Look through the lines below for the word "composer", and copy every line that has it.
EXTRACTED MATERIAL below:
-- ==== Sys2Proof/Laws/Matching.lean ====
section
/-! SUPPORT. Frames of the matching engine: taking a frame touches neither the signals, the tracker, the density unit, the
composer nor the queue of commands; and what taking a frame can answer. -/

namespace Sys2Proof.Machine

@[simp] theorem listLowTest_signals (s : State) : (listLowTest s).signals = s.signals := by
  unfold listLowTest
  split <;> simp
@[simp] theorem listLowTest_tracker (s : State) : (listLowTest s).tracker = s.tracker := by
  unfold listLowTest
  split <;> simp
@[simp] theorem listLowTest_density (s : State) : (listLowTest s).density = s.density := by
  unfold listLowTest
  split <;> simp
@[simp] theorem listLowTest_composer (s : State) : (listLowTest s).composer = s.composer := by
  unfold listLowTest
  split <;> simp
@[simp] theorem listLowTest_openChoices (s : State) : (listLowTest s).openChoices = s.openChoices := by
  unfold listLowTest
  split <;> simp
@[simp] theorem listLowTest_pending (s : State) : (listLowTest s).pending = s.pending := by
  unfold listLowTest
  split <;> simp

@[simp] theorem closeBound_signals (d : Drawing) (e : Entry) (s : State) : (closeBound d e s).signals = s.signals := by
  unfold closeBound
  split <;> simp
@[simp] theorem closeBound_tracker (d : Drawing) (e : Entry) (s : State) : (closeBound d e s).tracker = s.tracker := by
  unfold closeBound
  split <;> simp
@[simp] theorem closeBound_density (d : Drawing) (e : Entry) (s : State) : (closeBound d e s).density = s.density := by
  unfold closeBound
  split <;> simp
@[simp] theorem closeBound_composer (d : Drawing) (e : Entry) (s : State) : (closeBound d e s).composer = s.composer := by
  unfold closeBound
  split <;> simp
@[simp] theorem closeBound_openChoices (d : Drawing) (e : Entry) (s : State) : (closeBound d e s).openChoices = s.openChoices := by
  unfold closeBound
  split <;> simp
@[simp] theorem closeBound_pending (d : Drawing) (e : Entry) (s : State) : (closeBound d e s).pending = s.pending := by
  unfold closeBound
  split <;> simp

@[simp] theorem closeUnbound_signals (d : Drawing) (s : State) : (closeUnbound d s).signals = s.signals := by
  simp [closeUnbound]
@[simp] theorem closeUnbound_tracker (d : Drawing) (s : State) : (closeUnbound d s).tracker = s.tracker := by
  simp [closeUnbound]
@[simp] theorem closeUnbound_density (d : Drawing) (s : State) : (closeUnbound d s).density = s.density := by
  simp [closeUnbound]
@[simp] theorem closeUnbound_composer (d : Drawing) (s : State) : (closeUnbound d s).composer = s.composer := by
  simp [closeUnbound]
@[simp] theorem closeUnbound_openChoices (d : Drawing) (s : State) : (closeUnbound d s).openChoices = s.openChoices := by
  simp [closeUnbound]
@[simp] theorem closeUnbound_pending (d : Drawing) (s : State) : (closeUnbound d s).pending = s.pending := by
  simp [closeUnbound]

@[simp] theorem closeDrawing_signals (s : State) : (closeDrawing s).signals = s.signals := by
  unfold closeDrawing
  split
  · rfl
  · dsimp only
    split <;> simp
@[simp] theorem closeDrawing_tracker (s : State) : (closeDrawing s).tracker = s.tracker := by
  unfold closeDrawing
  split
  · rfl
  · dsimp only
    split <;> simp
@[simp] theorem closeDrawing_density (s : State) : (closeDrawing s).density = s.density := by
  unfold closeDrawing
  split
  · rfl
  · dsimp only
    split <;> simp
@[simp] theorem closeDrawing_composer (s : State) : (closeDrawing s).composer = s.composer := by
  unfold closeDrawing
  split
  · rfl
  · dsimp only
    split <;> simp
@[simp] theorem closeDrawing_openChoices (s : State) : (closeDrawing s).openChoices = s.openChoices := by
  unfold closeDrawing
  split
  · rfl
  · dsimp only
    split <;> simp
@[simp] theorem closeDrawing_pending (s : State) : (closeDrawing s).pending = s.pending := by
  unfold closeDrawing
  split
  · rfl
  · dsimp only
    split <;> simp

/-- After a close no drawing is open (R72). -/
@[simp] theorem closeDrawing_matching_drawing (s : State) : (closeDrawing s).matching.drawing = none := by
  unfold closeDrawing
  split
  · assumption
  · rfl

@[simp] theorem closeAndRelease_signals (s : State) : (closeAndRelease s).signals = s.signals := by
  unfold closeAndRelease
  split <;> simp
@[simp] theorem closeAndRelease_tracker (s : State) : (closeAndRelease s).tracker = s.tracker := by
  unfold closeAndRelease
  split <;> simp
@[simp] theorem closeAndRelease_density (s : State) : (closeAndRelease s).density = s.density := by
  unfold closeAndRelease
  split <;> simp
@[simp] theorem closeAndRelease_composer (s : State) : (closeAndRelease s).composer = s.composer := by
  unfold closeAndRelease
  split <;> simp
@[simp] theorem closeAndRelease_openChoices (s : State) : (closeAndRelease s).openChoices = s.openChoices := by
  unfold closeAndRelease
  split <;> simp
@[simp] theorem closeAndRelease_pending (s : State) : (closeAndRelease s).pending = s.pending := by
  unfold closeAndRelease
  split <;> simp

/-- After a close and the release that follows it no drawing is open (R85). -/
@[simp] theorem closeAndRelease_matching_drawing (s : State) : (closeAndRelease s).matching.drawing = none := by
  unfold closeAndRelease
  split
  · assumption
  · simp

@[simp] theorem openDrawing_signals (s : State) : (openDrawing s).signals = s.signals := by
  unfold openDrawing
  dsimp only
  split <;> simp
@[simp] theorem openDrawing_tracker (s : State) : (openDrawing s).tracker = s.tracker := by
  unfold openDrawing
  dsimp only
  split <;> simp
@[simp] theorem openDrawing_density (s : State) : (openDrawing s).density = s.density := by
  unfold openDrawing
  dsimp only
  split <;> simp
@[simp] theorem openDrawing_composer (s : State) : (openDrawing s).composer = s.composer := by
  unfold openDrawing
  dsimp only
  split <;> simp
@[simp] theorem openDrawing_openChoices (s : State) : (openDrawing s).openChoices = s.openChoices := by
  unfold openDrawing
  dsimp only
  split <;> simp
@[simp] theorem openDrawing_pending (s : State) : (openDrawing s).pending = s.pending := by
  unfold openDrawing
  dsimp only
  split <;> simp

@[simp] theorem takeDoc_state_signals (g : SlotFlags) (s : State) : (takeDoc g s).state.signals = s.signals := by
  unfold takeDoc
  dsimp only
  split <;> simp
@[simp] theorem takeDoc_state_tracker (g : SlotFlags) (s : State) : (takeDoc g s).state.tracker = s.tracker := by
  unfold takeDoc
  dsimp only
  split <;> simp
@[simp] theorem takeDoc_state_density (g : SlotFlags) (s : State) : (takeDoc g s).state.density = s.density := by
  unfold takeDoc
  dsimp only
  split <;> simp
@[simp] theorem takeDoc_state_composer (g : SlotFlags) (s : State) : (takeDoc g s).state.composer = s.composer := by
  unfold takeDoc
  dsimp only
  split <;> simp
@[simp] theorem takeDoc_state_openChoices (g : SlotFlags) (s : State) : (takeDoc g s).state.openChoices = s.openChoices := by
  unfold takeDoc
  dsimp only
  split <;> simp
@[simp] theorem takeDoc_state_pending (g : SlotFlags) (s : State) : (takeDoc g s).state.pending = s.pending := by
  unfold takeDoc
  dsimp only
  split <;> simp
End of EXTRACTED MATERIAL.
**EXERCISE ANSWER:**
composer nor the queue of commands; and what taking a frame can answer. -/
@[simp] theorem listLowTest_composer (s : State) : (listLowTest s).composer = s.composer := by
@[simp] theorem closeBound_composer (d : Drawing) (e : Entry) (s : State) : (closeBound d e s).composer = s.composer := by
@[simp] theorem closeUnbound_composer (d : Drawing) (s : State) : (closeUnbound d s).composer = s.composer := by
@[simp] theorem closeDrawing_composer (s : State) : (closeDrawing s).composer = s.composer := by
@[simp] theorem closeAndRelease_composer (s : State) : (closeAndRelease s).composer = s.composer := by
@[simp] theorem openDrawing_composer (s : State) : (openDrawing s).composer = s.composer := by
@[simp] theorem takeDoc_state_composer (g : SlotFlags) (s : State) : (takeDoc g s).state.composer = s.composer := by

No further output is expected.